Ask HN: Big list of open source projects looking for donations? - wslh
Is there a concise list of open source projects looking for donations? I really think donating to open source projects you care about should be closer to a subscription model than a sporadic&#x2F;rare event. There should be a facilitation process to quickly find recipients individually or by groups.<p>Also, new donating models can be studied. For example, a project can distribute part of the donations to their code dependencies.
======
fundamental
You might be interested in [https://snowdrift.coop/](https://snowdrift.coop/)
Their site/model is still evolving, but they've done some pretty good research
on what other options there are already out there
[https://snowdrift.coop/p/snowdrift/w/en/othercrowdfunding](https://snowdrift.coop/p/snowdrift/w/en/othercrowdfunding)
.

As per the original question I don't think there is any such list of projects
seeking donations and if there was one I doubt it would be concise.

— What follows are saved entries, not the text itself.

-- ==== Sys2Proof/Safety.lean ====
section
/-! DEFINITION.  What counts as a safe run, in the terms statements use: the canonical form of the parameter
store, the rule of HOLD_N, and the outcome of a step. -/

namespace Sys2Proof.Machine

open Sys2Proof

/-- The parameter store is in canonical form: keys strictly rising, and no element listed with the value an
unlisted one reads as. -/
def paramsCanonical (l : List (Nat × Word)) : Prop :=
  l.Pairwise (fun a b => a.1 < b.1) ∧ ∀ c ∈ l, c.2 ≠ defaultWord (c.1 / 65536) (c.1 % 65536)

/-- HOLD_N obeys R232 and R485: low while the module is unpowered or held in reset and for 10 µs after D1 powers up;
otherwise low when the inbound fill of the host port has reached cmd.hp_hi_wm, and high when it is at or below cmd.hp_lo_wm and has not
reached cmd.hp_hi_wm. -/
def State.HoldRule (s : State) : Prop :=
  if s.holdForced then s.bridle.holdLow = true
  else
    (s.p Pid.cmdHpHiWm ≤ s.bridle.hostIn.length → s.bridle.holdLow = true) ∧
    (s.bridle.hostIn.length < s.p Pid.cmdHpHiWm → s.bridle.hostIn.length ≤ s.p Pid.cmdHpLoWm →
      s.bridle.holdLow = false)

/-! ### Accepted packets -/

/-- The request that a packet makes in a session (R223, R226). -/
def Packet.request (p : Packet) (k : Session) : Request :=
  let h := headerOf p.data
  ⟨p.source, h.session, h.seq, k.role, h.opcode, h.ticket, (p.data.drop 3).take h.length, p.broadcast⟩

/-- The state without the packet, which is counted (R226). -/
def State.taken (s : State) (tr : Transport) : State := (s.dropPacket tr).bump Pid.cmdRxPackets tr.index

/-- The command uses a ticket (R243): its number is not 0 and it is not RESULT, which reads one. -/
def Packet.usesTicket (p : Packet) : Bool :=
  decide ((headerOf p.data).ticket ≠ 0) && decide ((headerOf p.data).opcode ≠ 0x03)

/-- An accepted packet is taken and counted, its sequence noted, and a tag check counted (R226, R242). -/
def State.note (s : State) (tr : Transport) (p : Packet) (k : Session) (gaps : Nat) : State :=
  let h := headerOf p.data
  let s := (s.taken tr).bump Pid.cmdSeqGaps tr.index gaps
  let s := if h.tagged && k.slot != 0xFF then s.keyUse .tagCheck tr.master k.slot else s
  s.modifySession k.id (fun k => { k with highest := some h.seq, lastAccept := s.now })

/-- The state in which an accepted packet's opcode acts (R226, R242, R243): its ticket, if it uses one, is open. -/
def State.letIn (s : State) (tr : Transport) (p : Packet) (k : Session) (gaps : Nat) : State :=
  let q := p.request k
  if p.usesTicket then (s.note tr p k gaps).modifySession q.session (fun k => k.putTicket ⟨q.ticket, none, false⟩)
  else s.note tr p k gaps

/-- The packet at the front of a transport's queue belongs to a row of the command table and passes checks 1 to
13 of R226 in session `k`, and the service core may interpret it now. -/
structure Accepted (s : State) (tr : Transport) (row : PacketRow) (kindOf : Request → OpKind) (p : Packet)
    (k : Session) (gaps : Nat) : Prop where
  awake : s.awake = true
  room : s.replyWaits tr = false
  turn : s.onTurn tr = true
  front : s.frontPacket tr = some p
  transport : p.source.transport = tr
  row_eq : p.row = row
  known : s.session (headerOf p.data).session = some k
  passes : (s.taken tr).verdict p = .accept (some k) gaps
  role : ∃ r, opcodeInfo (headerOf p.data).opcode = some r ∧ r.1 ≤ k.role
  mode : (s.farrier && !farrierOpcode (headerOf p.data).opcode) = false
  ticket : ticketFailure k (headerOf p.data).opcode (headerOf p.data).ticket (kindOf (p.request k)) = none

/-- What follows the effect of an accepted packet's opcode (R224, R242, R245): an immediate result goes under
its ticket, and the reply is recorded and sent. -/
def State.conclude (a : State) (ans : Answer) (tr : Transport) (p : Packet) (k : Session) : State :=
  let q := p.request k
  let h := headerOf p.data
  let x : Result × State := match ans with
    | .later => (fail stPending, a)
    | .done r => (r, if p.usesTicket then
        a.modifySession q.session (fun k => k.putTicket ⟨q.ticket, some (a.now, r), true⟩)
      else a)
  let key := if k.slot ≠ 0xFF ∧ (h.tagged ∨ h.opcode = 0x01) then some k.key else none
  let s := if key.isSome then x.2.keyUse .tagMake tr.master k.slot else x.2
  s.reply q key (p.data.getLastD 0) x.1

/-- The command goes on to a state of which `P` holds. -/
def Completes (c : Instr) (s : State) (P : State → Prop) : Prop := ∃ u, exec c s = .next u ∧ P u

/-- The command's whole effect is to bring about `v`: the clock stands at the command's instant or later, HOLD_N
settles, and the queue of waiting commands stays. -/
def EffectIs (c : Instr) (t : Nat) (s v : State) : Prop :=
  exec c s = .next ({ v with now := max s.now t, pending := s.pending } : State).settleHold

/-- The session has answered the request with a result: its newest record holds that reply (R224, R242). -/
def Replied (u : State) (q : Request) (r : Result) : Prop :=
  ∃ k x, u.session q.session = some k ∧ k.recorded.head? = some x ∧ x.seq = q.seq ∧ x.opcode = q.opcode ∧
    x.ticket = q.ticket ∧ x.reply = (fitReply q.limit r).payload

/-- The command waits among the boundary commands, after those that waited, with its acceptance stamp (R22). -/
def Queued (s u : State) (t : Nat) (q : Request) : Prop :=
  u.bridle.boundary = s.bridle.boundary ++
    [⟨(s.at_ t).count, q.source, q.session, q.role, q.opcode, q.ticket, q.payload⟩]

/-- An accepted packet of a row is answered as `ans` says, for every packet and session of which `hyp` holds
(`hyp` and `ans` see the request and the state in which its opcode acts): `ans` gives the result, or that it comes
later, and the state that the opcode leaves; the command's whole effect is that the packet is taken and counted,
that state comes about, and the reply is recorded and sent. -/
def Answers (c : Instr) (t : Nat) (s : State) (tr : Transport) (row : PacketRow) (kindOf : Request → OpKind)
    (hyp : Request → State → Prop) (ans : Request → State → Answer × State) : Prop :=
  ∀ (p : Packet) (k : Session) (gaps : Nat), Accepted (s.at_ t) tr row kindOf p k gaps →
    hyp (p.request k) ((s.at_ t).letIn tr p k gaps) →
    EffectIs c t s
      ((ans (p.request k) ((s.at_ t).letIn tr p k gaps)).2.conclude
        (ans (p.request k) ((s.at_ t).letIn tr p k gaps)).1 tr p k)

/-- As `Answers`, and once the reply is recorded and sent, `post` follows. -/
def AnswersThen (c : Instr) (t : Nat) (s : State) (tr : Transport) (row : PacketRow) (kindOf : Request → OpKind)
    (hyp : Request → State → Prop) (ans : Request → State → Answer × State) (post : State → State) : Prop :=
  ∀ (p : Packet) (k : Session) (gaps : Nat), Accepted (s.at_ t) tr row kindOf p k gaps →
    hyp (p.request k) ((s.at_ t).letIn tr p k gaps) →
    EffectIs c t s (post
      ((ans (p.request k) ((s.at_ t).letIn tr p k gaps)).2.conclude
        (ans (p.request k) ((s.at_ t).letIn tr p k gaps)).1 tr p k))

/-- A result given at once, with no other effect. -/
def gives (f : Request → State → Result) (q : Request) (a : State) : Answer × State := (.done (f q a), a)

/-- The parameter, the first element and the values that a SET names (R246). -/
def setId (q : Request) : Nat := bits (nth q.payload 0) 31 16
def setFirst (q : Request) : Nat := bits (nth q.payload 0) 15 0
def setVals (q : Request) : List Word := q.payload.drop 2

/-- An acceptable SET of a parameter: its identifier is that, and it meets no failure (R12, R246). -/
def isSet (id : Nat) (q : Request) (a : State) : Prop := setId q = id ∧ a.setFailure q = none

/-- An immediate SET is answered ST_OK and leaves the elements written, and then what `f` makes of that. -/
def writes (f : Request → State → State) (q : Request) (a : State) : Answer × State :=
  (.done (ok), f q (a.setWrite (setId q) (setFirst q) (setVals q)))

/-- A step went on: it ended neither in a fault nor in a refusal. -/
def goesOn : Host.Outcome State Fault Refusal → Prop
  | .next _ => True
  | .fault _ => False
  | .refused _ => False

end Sys2Proof.Machine
end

If you're
personally interested in donating to a project via a subscription it shouldn't
be that difficult to contact the maintainer to see if they'd be interested in
receiving those donations and if they could setup some service to receive
subscriptions.

------
iamtrying
Please donate existing projects or hire C++, C, Python developers to
contribute to the open-source community and pay the developers. There are tons
of project they need either donation or developers which get paid for small
amounts.

1 - FFMpeg for Windows to become more friendly 2 - NodeJS for Windows to
become more easy and friendly so that we can stop using fooling us by moving
to random programming languages : Java, C#, D, Go etc etc

3 - Please invest on TWAIN, ISIS, SANE protocol to be Freely available in
NodeJS

4 - Please invest on rfc-turn servers 5 - Please invest VLC. To make for
windows operating system to have screen-capture and then make that captured
screen to be available as virtual webcam source. Like Manycam

6 - Please invest for Node-WebKit, to make it for windows bulletproof hackers
browser.